Expedition 39 is finalizing preparations for a 2.5 hour spacewalk scheduled to begin 9:20 a.m. EDT Wednesday. The station crew is also getting ready to send off a Russian space freighter for two days of tests before it redocks again Friday morning.
Spacewalkers Steve Swanson and Rick Mastracchio will install a spare backup computer on the S0 truss located on top of the Destiny laboratory module Wednesday morning. They will remove the old computer which failed April 11 after being shut down then restarted for a periodic health check.
The duo was joined by Commander Koichi Wakata for a short spacewalk procedure conference. The trio also set up the Quest airlock, where they will stage their excursion, and readied spacewalk tools.
Known as a Multiplexer/Demultiplexer (MDM), the backup computer provides telemetry and commands to truss systems, solar alpha rotary joints and the Mobile Transporter rail car which rides along the truss structure. Both MDMs have been at the International Space Station for over 10 years.
There are 45 MDMs throughout the space station. There are 24 inside the orbital laboratory and 21 located externally.
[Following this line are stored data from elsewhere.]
/-- The shift whose index in `SHIFT` is the 2-bit number (R16). -/
def Shift.ofBits (x : BitVec 2) : Shift :=
  match x.toNat with
  | 0 => .lsl | 1 => .lsr | 2 => .asr | _ => .ror

def Shift.toBits : Shift → BitVec 2
  | .lsl => 0 | .lsr => 1 | .asr => 2 | .ror => 3

/-- The mode whose index in `MODE` is the 2-bit number, bit 24 the more significant (R17). -/
def Mode.ofBits (x : BitVec 2) : Mode :=
  match x.toNat with
  | 0 => .da | 1 => .ia | 2 => .db | _ => .ib

def Mode.toBits : Mode → BitVec 2
  | .da => 0 | .ia => 1 | .db => 2 | .ib => 3

/-! ## The classifier -/

/-- `high3 = word[27:25]`, the primary discriminator (R30). -/
def high3 (w : Word) : BitVec 3 := w.extractLsb' 25 3

def tBranch (w : Word) : Bool := high3 w == 0b101
def tMul (w : Word) : Bool := w &&& 0x0fc000f0 == 0x00000090
def tSwi (w : Word) : Bool := w &&& 0x0f000000 == 0x0f000000
def tDp (w : Word) : Bool := high3 w == 0b000 || high3 w == 0b001
def tSdt (w : Word) : Bool := high3 w == 0b010 || high3 w == 0b011
def tBdt (w : Word) : Bool := high3 w == 0b100

/-- The family of a word: the first raw test that holds, in the fixed order of R52. -/
def classify (w : Word) : Family :=
  if tBranch w then .branch
  else if tMul w then .multiply
  else if tSwi w then .swi
  else if tDp w then .dataProcessing
  else if tSdt w then .singleTransfer
  else if tBdt w then .blockTransfer
  else .unknown

/-! ## Words to instructions -/

/-- `cond = word[31:28]` (R30). -/
def condOf (w : Word) : Cond := Cond.ofBits (w.extractLsb' 28 4)

/-- Sub-format SR of the low 12 bits (R35). -/
def shiftedRegOf (w : Word) : ShiftedReg where
  amt := w.extractLsb' 8 4
  b7 := w.getLsbD 7
  sh := Shift.ofBits (w.extractLsb' 5 2)
  byReg := w.getLsbD 4
  rm := w.extractLsb' 0 4

/-- `rot` and `imm8` of format DI (R34). -/
def rotImmOf (w : Word) : RotImm where
  rot := w.extractLsb' 8 4
  imm8 := w.extractLsb' 0 8

/-- `P`, `U`, `B`, `W` of formats TI and TR (R36). -/
def transferBitsOf (w : Word) : TransferBits where
  P := w.getLsbD 24
  U := w.getLsbD 23
  B := w.getLsbD 22
  W := w.getLsbD 21

/-- Format B (R31): the link bit selects the row. -/
def decodeBranch (w : Word) : Instr :=
  if w.getLsbD 24 then .bl (condOf w) (w.extractLsb' 0 24) else .b (condOf w) (w.extractLsb' 0 24)

/-- Format M (R32): the accumulate bit selects the row. -/
def decodeMultiply (w : Word) : Instr :=
  if w.getLsbD 21 then
    .mla (condOf w) (w.getLsbD 20) (w.extractLsb' 16 4) (w.extractLsb' 12 4) (w.extractLsb' 8 4) (w.extractLsb' 0 4)
  else
    .mul (condOf w) (w.getLsbD 20) (w.extractLsb' 16 4) (w.extractLsb' 12 4) (w.extractLsb' 8 4) (w.extractLsb' 0 4)

/-- Format W (R33). -/
def decodeSwi (w : Word) : Instr := .swi (condOf w) (w.extractLsb' 0 24)

/-- The register-form row of an opcode (R34, R42). -/
def dpReg (op : DpOp) (c : Cond) (sf : Bool) (rn rd : Reg) (o : ShiftedReg) : Instr :=
  match op with
  | .and => .andR c sf rn rd o
  | .eor => .eorR c sf rn rd o
  | .sub => .subR c sf rn rd o
  | .rsb => .rsbR c sf rn rd o
  | .add => .addR c sf rn rd o
  | .adc => .adcR c sf rn rd o
  | .sbc => .sbcR c sf rn rd o
  | .rsc => .rscR c sf rn rd o
  | .tst => .tstR c sf rn rd o
  | .teq => .teqR c sf rn rd o
  | .cmp => .cmpR c sf rn rd o
  | .cmn => .cmnR c sf rn rd o
  | .orr => .orrR c sf rn rd o
  | .mov => .movR c sf rn rd o
  | .bic => .bicR c sf rn rd o
  | .mvn => .mvnR c sf rn rd o

/-- The immediate-form row of an opcode (R34, R42). -/
def dpImm (op : DpOp) (c : Cond) (sf : Bool) (rn rd : Reg) (o : RotImm) : Instr :=
  match op with
  | .and => .andI c sf rn rd o
  | .eor => .eorI c sf rn rd o
  | .sub => .subI c sf rn rd o
  | .rsb => .rsbI c sf rn rd o
  | .add => .addI c sf rn rd o
  | .adc => .adcI c sf rn rd o
  | .sbc => .sbcI c sf rn rd o
  | .rsc => .rscI c sf rn rd o
  | .tst => .tstI c sf rn rd o
  | .teq => .teqI c sf rn rd o
  | .cmp => .cmpI c sf rn rd o
  | .cmn => .cmnI c sf rn rd o
  | .orr => .orrI c sf rn rd o
  | .mov => .movI c sf rn rd o
  | .bic => .bicI c sf rn rd o
  | .mvn => .mvnI c sf rn rd o

/-- Formats DI and DR (R34): `word[25]` selects the form. -/
def decodeDp (w : Word) : Instr :=
  let op := DpOp.ofBits (w.extractLsb' 21 4)
  if w.getLsbD 25 then
    dpImm op (condOf w) (w.getLsbD 20) (w.extractLsb' 16 4) (w.extractLsb' 12 4) (rotImmOf w)
  else
    dpReg op (condOf w) (w.getLsbD 20) (w.extractLsb' 16 4) (w.extractLsb' 12 4) (shiftedRegOf w)

/-- Formats TI and TR (R36): `word[25]` selects the form, `word[20]` load or store. -/
def decodeSdt (w : Word) : Instr :=
  let c := condOf w
  let t := transferBitsOf w
  let rn := w.extractLsb' 16 4
  let rd := w.extractLsb' 12 4
  match w.getLsbD 25, w.getLsbD 20 with
  | false, false => .strI c t rn rd (w.extractLsb' 0 12)
  | false, true => .ldrI c t rn rd (w.extractLsb' 0 12)
  | true, false => .strR c t rn rd (shiftedRegOf w)
  | true, true => .ldrR c t rn rd (shiftedRegOf w)

/-- Format K (R37): `word[20]` selects load or store, `word[24:23]` the mode. -/
def decodeBdt (w : Word) : Instr :=
  let c := condOf w
  let sf := w.getLsbD 22
  let wb := w.getLsbD 21
  let rn := w.extractLsb' 16 4
  let list := w.extractLsb' 0 16
  match w.getLsbD 20, Mode.ofBits (w.extractLsb' 23 2) with
  | false, .da => .stmda c sf wb rn list
  | false, .ia => .stmia c sf wb rn list
  | false, .db => .stmdb c sf wb rn list
  | false, .ib => .stmib c sf wb rn list
  | true, .da => .ldmda c sf wb rn list
  | true, .ia => .ldmia c sf wb rn list
  | true, .db => .ldmdb c sf wb rn list
  | true, .ib => .ldmib c sf wb rn list

/-- Format X (R38): the whole word is the field; bit 25 tells the two cases apart. -/
def decodeRaw (w : Word) : Instr := if w.getLsbD 25 then .rawHigh7 w else .rawHigh6 w

/-- The instruction of a word.  The family is decided once, by the priority rules, and then the fields of that family's
format are extracted (R56: a renderer does not re-test the family pattern).  Total (R44, R53). -/
def decode (w : Word) : Instr :=
  match classify w with
  | .branch => decodeBranch w
  | .multiply => decodeMultiply w
  | .swi => decodeSwi w
  | .dataProcessing => decodeDp w
  | .singleTransfer => decodeSdt w
  | .blockTransfer => decodeBdt w
  | .unknown => decodeRaw w

/-! ## Bytes to words (20_memory.md R20) -/

/-- The word of four bytes in stream order, the most significant byte first (R20). -/
def assemble (k : Chunk) : Word := k.b0 ++ k.b1 ++ k.b2 ++ k.b3

/-- The four bytes of a word in stream order: the inverse of `assemble`. -/
def chunkOf (w : Word) : Chunk where
  b0 := w.extractLsb' 24 8
  b1 := w.extractLsb' 16 8
  b2 := w.extractLsb' 8 8
  b3 := w.extractLsb' 0 8

/-- Why a byte list is rejected. -/
inductive DecodeError where
  /-- Fewer than four bytes: no whole word (60_exceptions.md R142; the block only ever receives whole words).  Safe. -/
  | truncated
  deriving DecidableEq, Repr

/-- The instruction at the head of a byte list, and the bytes after it. -/
def decodeBytes : List Byte → Except DecodeError (Instr × List Byte)
  | b0 :: b1 :: b2 :: b3 :: rest => .ok (decode (assemble ⟨b0, b1, b2, b3⟩), rest)
  | _ => .error .truncated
Before Wednesday’s spacewalk, an ISS Progress 53 resupply ship will undock from the Zvezda service module at 4:58 a.m. It will back away about 311 miles from the space station. It will return back to the Zvezda docking port Friday morning after Russian flight controllers have tested its new Kurs automated rendezvous system.
Flight Engineer Mikhail Tyurin closed the hatches to the Progress Tuesday morning and conducted leak checks. He also set up video gear to record its undocking, separation and eventual re-rendezvous and redocking to the station.
The last time a Progress cargo freighter pulled away from the station and redocked was in July 2012. The ISS Progress 47 space freighter undocked from the Pirs docking compartment for eight days of testing before redocking to the same port. Russian flight controllers were also testing its new Kurs automated rendezvous system.
Cosmonauts Alexander Skvortsov and Oleg Artemyev worked throughout the station’s Russian segment on a host of science and maintenance tasks Tuesday. They performed light plumbing work, checked air ducts and adjusted a gas analyzer. Science work included observing the veins of a crew member’s legs, studying macroparticles in a magnetic field and Earth observations.